Let the yard sales begin.
To avoid antitrust concerns surrounding its $5.2 billion merger, Harrah's Entertainment (HET) and Caesars Entertainment (CZR - Get Report) are laying plans to sell four casinos in Chicago, Tunica, Miss., and Atlantic City, N.J.
But with the Federal Trade Commission and a number of state regulators closely eyeing the merger, as well as the one between MGM Mirage (MGG) and Mandalay Resort Group (MBG), analysts say there could be more properties put on the block.

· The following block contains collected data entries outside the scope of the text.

-- ==== Sys2Proof/Machine/Slices.lean ====
section
/-!
DEFINITION. Machine/Slices.lean: the crypto slices (R85 to R89, R109): dispatch to pairs, completion, pair faults and
re-issue, known-answer tests and spare pairs.
-/
namespace Sys2Proof.Machine

/-- Pair k of a group carries a frame. -/
def State.pairBusy (s : State) (r : Nat) (d : Dir) (k : Nat) : Bool :=
  match d with
  | .eg => (s.eg r).any (fun x => x.stat == .inPair k)
  | .ig => (s.ig r).any (fun x => x.stat == .inPair k)

/-- In-service pairs of a group that are idle, ascending (R85). -/
def State.idlePairs (s : State) (r : Nat) (d : Dir) : List Nat :=
  (upto 9).filter (fun k => s.get RGN_PPE_STATUS.STATE (pairIdx r d k) == 1 && !s.pairBusy r d k)

/-- A region's reorder buffer has 1,024 entries (R16). -/
def reorderSize : Nat := 1024

/-- A frame of a slice group has an entry of the reorder buffer: it has been dispatched. -/
def EgItem.entered (x : EgItem) : Bool := x.stat != .wait
def InItem.entered (x : InItem) : Bool := match x.stat with
  | .reissue _ => true
  | .inPair _ => true
  | .done _ => true
  | _ => false

/-- The frame that egress dispatch takes next: the ports of the region in turn, each its first that waits (R85, R263). -/
def State.nextEg (s : State) (r : Nat) : Option EgItem :=
  ((upto 4).map (fun i => (Tab.get 0 s.fr.dispTurn r + i) % 4)).findSome? (fun k =>
    (s.eg r).find? (fun x => x.stat == .wait && x.f.lp % 4 == k))

/-- The pair for a frame that is re-issued away from pair `not`, or for a new frame. -/
def State.pairFor (s : State) (r : Nat) (d : Dir) (avoid : Option Nat) : Option Nat :=
  (s.idlePairs r d).find? (fun k => avoid != some k)

/-- Dispatch one egress frame of region r (R85, R87): a re-issue first; then, while the reorder buffer has an entry free
(R16), the frame whose port's turn it is (R263). -/
def State.dispatchEg (s : State) (r : Nat) : State :=
  let l := s.eg r
  let re := l.findSome? (fun x => match x.stat with
    | .reissue n => (s.pairFor r .eg (some n)).map (fun k => (n, k))
    | _ => none)
  match re with
  | some (n, k) =>
    s.setEg r (changeFirst (fun x => x.stat == .reissue n) (fun x => some { x with stat := .inPair k, issues := x.issues + 1 }) l)
  | none =>
    match s.pairFor r .eg none, s.nextEg r with
    | some k, some x =>
      if reorderSize ≤ (l.filter EgItem.entered).length then s
      else
        let s := { s with fr.dispTurn := s.fr.dispTurn.set 0 r ((x.f.lp + 1) % 4) }
        let t := if x.car.isSome then (some (x.f, false), s) else s.launchFix x.f x.pn x.an
        let put (g : EgItem → Option EgItem) (s : State) : State := s.setEg r (changeFirst (fun y => y == x) g l)
        match t.1 with
        | some (f, late) =>
          put (fun y => some { y with f := f, late := late, key := Tab.get [] s.ke.saKey x.sa, stat := .inPair k, issues := 1 }) t.2
        | none => (put (fun _ => none) t.2).relEg r
    | _, _ => s

/-- Dispatch one ingress frame of region r (R109). -/
def State.dispatchIg (s : State) (r : Nat) : State :=
  let l := s.ig r
  let re := l.findSome? (fun x => match x.stat with
    | .reissue n => (s.pairFor r .ig (some n)).map (fun k => (n, k))
    | _ => none)
  match re with
  | some (n, k) =>
    s.setIg r (changeFirst (fun x => x.stat == .reissue n) (fun x => some { x with stat := .inPair k, issues := x.issues + 1 }) l)
  | none =>
    match s.pairFor r .ig none, l.find? (fun x => x.stat == .wait) with
    | some k, some x =>
      if reorderSize ≤ (l.filter InItem.entered).length then s
      else s.setIg r (changeFirst (fun y => y.stat == .wait)
        (fun y => some { y with key := Tab.get [] s.ke.saKey (8192 + x.sa), stat := .inPair k, issues := 1 }) l)
    | _, _ => s

/-- DISPATCH (R85): nothing in a fenced region (R19). -/
def State.dispatch (s : State) (r : Nat) (d : Dir) : State :=
  if s.fenced r then s
  else match d with
  | .eg => s.dispatchEg r
  | .ig => s.dispatchIg r

/-- Protect the frame of an egress item (R82 to R84). -/
def EgItem.wire (x : EgItem) : List Octet := protect x.prot x.key x.an x.pn x.f.data

/-- Decrypt the frame of an ingress item (R109): secure data in clear and the ICV verdict. -/
def InItem.opened (x : InItem) : List Octet × Bool :=
  unprotect (2 ≤ x.par.suite) (offOctets x.par.off) x.par.sci x.par.ssci x.par.salt x.key x.pn x.data

/-- Pair k of a group finishes its frame (R86): the results agree. -/
def State.pairDone (s : State) (r : Nat) (d : Dir) (k : Nat) : State :=
  match d with
  | .eg => (s.setEg r (changeFirst (fun x => x.stat == .inPair k)
      (fun x => some { x with stat := .done, line := x.wire }) (s.eg r))).relEg r
  | .ig => (s.setIg r (changeFirst (fun x => x.stat == .inPair k)
      (fun x => let o := x.opened; some { x with stat := .done o.2, plain := o.1 }) (s.ig r))).relIg r

/-- Code of a pair fault's cause (R89). -/
def causeCode : PairCause → Nat
  | .keystream => 1
  | .tagMask => 2
  | .ghash => 3

/-- The frame of a faulted pair (R87): to be issued again, or discarded after its third issue. -/
def State.reissue (s : State) (r : Nat) (d : Dir) (k : Nat) : State :=
  match d with
  | .eg =>
    match (s.eg r).find? (fun x => x.stat == .inPair k) with
    | some x =>
      if x.issues < 3 then s.setEg r (changeFirst (fun y => y.stat == .inPair k) (fun y => some { y with stat := .reissue k }) (s.eg r))
      else
        let s := s.setEg r (changeFirst (fun y => y.stat == .inPair k) (fun _ => none) (s.eg r))
        (((s.count SCT_TX.D_REISSUE x.sc 1).txEvent true SCT_TX.EV_REISSUE_LIMIT x.sc).egDrop x 4).relEg r
    | none => s
  | .ig =>
    match (s.ig r).find? (fun x => x.stat == .inPair k) with
    | some x =>
      if x.issues < 3 then s.setIg r (changeFirst (fun y => y.stat == .inPair k) (fun y => some { y with stat := .reissue k }) (s.ig r))
      else
        let s := s.setIg r (changeFirst (fun y => y.stat == .inPair k) (fun _ => none) (s.ig r))
        (((s.count SCT_RX.D_REISSUE x.sc 1).rxEvent true SCT_RX.EV_REISSUE_LIMIT x.sc).smpIn x.sampled
          (s.get SCT_RX.HPORT x.sc) x.lp x.sc (readTag x.data).an (x.data.length + 4) x.time x.steps x.mono x.pn 4 4).relIg r
    | none => s

/-- A pair fault (R86 to R88). -/
def State.pairFault (s : State) (r : Nat) (d : Dir) (k : Nat) (c : PairCause) : State :=
  let i := pairIdx r d k
  if s.get RGN_PPE_STATUS.STATE i = 1 ∧ s.pairBusy r d k then
    let s := (s.count RGN_PPE_MISMATCH.V i 1).set RGN_PPE_STATUS.LAST_CAUSE i (causeCode c)
    (s.setPair r d k 2).reissue r d k
  else s

/-- A pair is retired (R88): the standby spare comes in, or the group goes on with 7 pairs, or the region is fenced
(R12). -/
def State.pairRetire (s : State) (r : Nat) (d : Dir) (k : Nat) : State :=
  let s := s.setPair r d k 3
  let s := if k = 8 then s.setSpare r d false else s
  if s.get RGN_PPE_STATUS.STATE (pairIdx r d 8) = 0 then (s.setPair r d 8 1).setSpare r d true
  else if s.working r d < 7 then s.fence r 1
  else if s.working r d = 7 then
    (if s.rgn r = 1 then s.setRgn r 2 else s).set GLB_DEGRADED_CAUSE.SLICE_REDUCED 0 1
  else s

/-- The KAT of a faulted pair ends (R88): five transients in 10 s make a lasting fault. -/
def State.pairKat (s : State) (r : Nat) (d : Dir) (k : Nat) (pass : Bool) : State :=
  let i := pairIdx r d k
  if s.get RGN_PPE_STATUS.STATE i = 2 then
    if pass then
      let l := s.mono :: recent s (10 * sec) (Tab.get [] s.fr.pairTrans i)
      let s := { s with fr.pairTrans := s.fr.pairTrans.set [] i l }
      let s := s.set RGN_PPE_STATUS.TRANS_10S i (min l.length 5)
      if l.length < 5 then s.setPair r d k 1 else s.pairRetire r d k
    else s.pairRetire r d k
  else s

/-- The 10 s KAT of a standby spare (R88). -/
def State.spareKat (s : State) (r : Nat) (d : Dir) (pass : Bool) : State :=
  let i := pairIdx r d 8
  if s.get RGN_PPE_STATUS.STATE i = 0 ∧ pass = false then (s.set RGN_PPE_STATUS.LAST_CAUSE i 4).setPair r d 8 3 else s

end Sys2Proof.Machine
end

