-- ==== Sys2Proof/Machine/RunPower.lean ====
section
/-!
DEFINITION. Machine/RunPower.lean: the meanings of the commands of power, start-up, modes, the life cycle and the transmit
resume time.
-/
namespace Sys2Proof.Machine

/-- An event that only the powered chip sees: nothing in DORMANT. -/
def State.powered (s : State) (act : State → State) : State := if s.mode = 0 then s else act s

/-! Power and start-up. -/

/-- POWER_GOOD (R45, R54, R59). -/
def execPowerGood (feedsA feedsB : Nat) (backupKept resetLow : Bool) (s : State) : Host.Outcome State Fault Refusal :=
  done (s.powerGood feedsA feedsB backupKept resetLow)

/-- CORE_RAIL_LOSS (R45, R460). -/
def execCoreRailLoss (s : State) : Host.Outcome State Fault Refusal := done s.coreLoss

/-- RAIL_GROUP_LOSS (R460, R20): the CORE group sends the device to DORMANT, any other to LOCKDOWN. -/
def execRailGroupLoss (g : Fin 7) (s : State) : Host.Outcome State Fault Refusal :=
  finish (if g.val = 0 then s.coreLoss
    else s.powered (fun s => ((s.feedSet g.val .a false).feedSet g.val .b false).lockdown 9))

/-- RESET_N_ASSERT (R463). -/
def execResetNAssert (s : State) : Host.Outcome State Fault Refusal := done s.resetN

/-- RESET_N_RELEASE (R463). -/
def execResetNRelease (s : State) : Host.Outcome State Fault Refusal := done s.resetNOff

/-- CRYSTAL_STABLE (R60). -/
def execCrystalStable (s : State) : Host.Outcome State Fault Refusal := done s.crystal

/-- FUSE_SENSE (R60). -/
def execFuseSense (err : Bool) (s : State) : Host.Outcome State Fault Refusal := done (s.fuseSense err)

/-- ROM_SELFTEST (R60). -/
def execRomSelftest (romOk chiselOk pkeOk : Bool) (s : State) : Host.Outcome State Fault Refusal :=
  done (s.romTest (romOk && chiselOk) pkeOk)

/-- RNG_STARTUP_TEST_COMPLETE (R220). -/
def execRngStartupTestComplete (fail : Option HealthFail) (s : State) : Host.Outcome State Fault Refusal :=
  done (s.rngStart fail)

/-- SRAM_BIST_COMPLETE (R60). -/
def execSramBistComplete (s : State) : Host.Outcome State Fault Refusal := done s.sramUp

/-- IMAGE_SELECT (R427). -/
def execImageSelect (a b : FlashRead) (s : State) : Host.Outcome State Fault Refusal := done (s.imageSelect a b)

/-- IMAGE_APPLY (R428). -/
def execImageApply (s : State) : Host.Outcome State Fault Refusal := done s.imageApply

/-- KEY_RECORD_UNWRAP (R424). -/
def execKeyRecordUnwrap (s : State) : Host.Outcome State Fault Refusal := done s.keyStage

/-- LPDDR5X_TRAINING_COMPLETE (R297, R455). -/
def execLpddr5xTrainingComplete (pages : Nat) (chans : List ChanId) (s : State) : Host.Outcome State Fault Refusal :=
  done (s.memTrained pages chans)

/-- ATTESTATION_MEASURE_COMPLETE (R60). -/
def execAttestationMeasureComplete (s : State) : Host.Outcome State Fault Refusal := done s.measured

/-- BOOT_COMPLETE (R45, R60). -/
def execBootComplete (s : State) : Host.Outcome State Fault Refusal := done s.bootDone

/-- AUTO_MODE_REQUEST (R429). -/
def execAutoModeRequest (s : State) : Host.Outcome State Fault Refusal := done s.autoMode

/-! Modes. -/

/-- A write of GLB_MODE_REQ.TARGET by a port (R43). -/
def State.modeReqCmd (s : State) (p target : Nat) : State :=
  s.onWrite p false reg_GLB_MODE_REQ.base (fun s => s.modeReqWrite (.port p) target reg_GLB_MODE_REQ.base)

/-- MODE_REQ_STANDBY (R43). -/
def execModeReqStandby (p : Port) (s : State) : Host.Outcome State Fault Refusal := finish (s.modeReqCmd p.val mSTANDBY)

/-- MODE_REQ_SECURE (R43). -/
def execModeReqSecure (p : Port) (s : State) : Host.Outcome State Fault Refusal := finish (s.modeReqCmd p.val mSECURE)

/-- MODE_REQ_GUARDED (R43). -/
def execModeReqGuarded (p : Port) (s : State) : Host.Outcome State Fault Refusal := finish (s.modeReqCmd p.val mGUARDED)

/-- OVERLAY_COMPLETE (R45, R46). -/
def execOverlayComplete (s : State) : Host.Outcome State Fault Refusal := finish s.overlayDone

/-- DEGRADED_CLEAR_TIMER (R45). -/
def execDegradedClearTimer (s : State) : Host.Outcome State Fault Refusal := done s.degradedClear

/-- OFC_LOCKDOWN (R393): the confirmed word. -/
def execOfcLockdown (p : Port) (s : State) : Host.Outcome State Fault Refusal :=
  done (s.onWrite p.val true reg_OFC_LOCKDOWN.base (fun s => s.ofcLockdown 0x10CD0001))

/-- DBG_ENTER (R45, R456): through DBG_CTL, or by JTAG once its challenge is passed. -/
def execDbgEnter (who : Option Port) (s : State) : Host.Outcome State Fault Refusal :=
  done (match who with
    | some p => s.onWrite p.val true reg_DBG_CTL.base (fun s => s.dbgWrite (.port p.val) 1 reg_DBG_CTL.base)
    | none => if s.lc.jtagUnlocked then s.dbgCtl 1 else s)

/-- JTAG_DEBUG_UNLOCK (R157). -/
def execJtagDebugUnlock (s : State) : Host.Outcome State Fault Refusal := done s.jtagUnlock

/-! Warm reset by register. -/

/-- A write of OFC_RESET by a port (R55). -/
def State.resetCmd (s : State) (p v : Nat) : State := s.onWrite p true reg_OFC_RESET.base (fun s => s.ofcReset v)

/-- OFC_RESET_WARM (R55). -/
def execOfcResetWarm (p : Port) (s : State) : Host.Outcome State Fault Refusal := done (s.resetCmd p.val 1)

/-- OFC_RESET_WARM_AT_ARM (R55). -/
def execOfcResetWarmAtArm (p : Port) (s : State) : Host.Outcome State Fault Refusal := done (s.resetCmd p.val 2)

/-- OFC_RESET_WARM_AT_DISARM (R55). -/
def execOfcResetWarmAtDisarm (p : Port) (s : State) : Host.Outcome State Fault Refusal := done (s.resetCmd p.val 0)

/-- WARM_AT_TIME_REACHED (R55). -/
def execWarmAtTimeReached (s : State) : Host.Outcome State Fault Refusal := done s.warmAtDue

/-! Life cycle. -/

/-- A write of LCY_CMD by a port, code and confirmation (R49, R52). -/
def State.lifeCmd (s : State) (p code : Nat) (cert : List Octet) : State :=
  s.onWrite p true reg_LCY_CMD.base (fun s => s.lcyCmd (code + 0xA55A0000) cert)

/-- ADV_FACTORY through JTAG (R49). -/
def execAdvFactory (root : List Octet) (s : State) : Host.Outcome State Fault Refusal := done (s.advFactory root)

/-- ADV_PROVISIONED (R49). -/
def execAdvProvisioned (p : Port) (certHash : List Octet) (s : State) : Host.Outcome State Fault Refusal :=
  done (s.lifeCmd p.val 2 certHash)

/-- TAKE_OWNERSHIP (R49). -/
def execTakeOwnership (p : Port) (s : State) : Host.Outcome State Fault Refusal := done (s.lifeCmd p.val 3 [])

/-- RELEASE_OWNERSHIP (R49). -/
def execReleaseOwnership (p : Port) (s : State) : Host.Outcome State Fault Refusal := done (s.lifeCmd p.val 4 [])

/-- SCRAP (R49): through a session, or through JTAG in FACTORY. -/
def execScrap (who : Option Port) (s : State) : Host.Outcome State Fault Refusal :=
  done (match who with
    | some p => s.lifeCmd p.val 5 []
    | none => s.scrapJtag)

/-- RAISE_MIN_SVN (R53). -/
def execRaiseMinSvn (p : Port) (s : State) : Host.Outcome State Fault Refusal := done (s.lifeCmd p.val 6 [])

/-- LIFECYCLE_CHANGE_COMPLETE (R50). -/
def execLifecycleChangeComplete (s : State) : Host.Outcome State Fault Refusal := done s.lcyDone

/-! Transmit resume. -/

/-- OFC_TX_RESUME_LO (R58). -/
def execOfcTxResumeLo (p : Port) (v : Word) (s : State) : Host.Outcome State Fault Refusal :=
  done (s.onWrite p.val true reg_OFC_TX_RESUME_LO.base (fun s => s.txResumeLo p.val v.toNat))

/-- OFC_TX_RESUME_HI (R58). -/
def execOfcTxResumeHi (p : Port) (v : Word) (s : State) : Host.Outcome State Fault Refusal :=
  done (s.onWrite p.val true reg_OFC_TX_RESUME_HI.base (fun s => s.txResumeHi p.val v.toNat))

/-- TX_RESUME_UPDATE (R56). -/
def execTxResumeUpdate (s : State) : Host.Outcome State Fault Refusal := done s.resumeTick

end Sys2Proof.Machine
end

On Tuesday, Harrah's confirmed a report that it was in discussions to sell Harrah's East Chicago, Harrah's Tunica, the Atlantic City Hilton and Bally's Tunica to a group led by Colony Capital, which owns the Las Vegas Hilton and other casino properties. Interest in the properties is high. At least two other buyers are interested in assets, including one of the small-cap gaming operators, but Colony has exclusive negotiating rights."If Colony seals the deal, the yard sale would be 'picked over' but probably not finished," said David Vas, analyst at Banc of America Securities. "We would still not be surprised to see additional properties offered in markets such as Atlantic City, Tunica, Rena, Laughlin and Lake Tahoe, as well as Detroit and possibly Las Vegas." (Bank of America does and seeks to do business with the companies covered in research reports.) Analysts expect a wave of casino sales in the coming year as both Harrah's and MGM try to comply with the FTC. Last week, the FTC made a second request for information about the Harrah's Caesars merger, which would create the world's largest gaming operator, just weeks after making a second request on the MGM Mandalay merger, which would create the second-largest gaming operator. Harrah's pre-emptive move to divest assets is seen as a good sign that its merger may win approval without having to sell off too many properties. In reaction, shares of Harrah's rose $1.12, or 2.4%, to $48.40, while Caesars rose 56 cents, or 3.8%, to $15.48.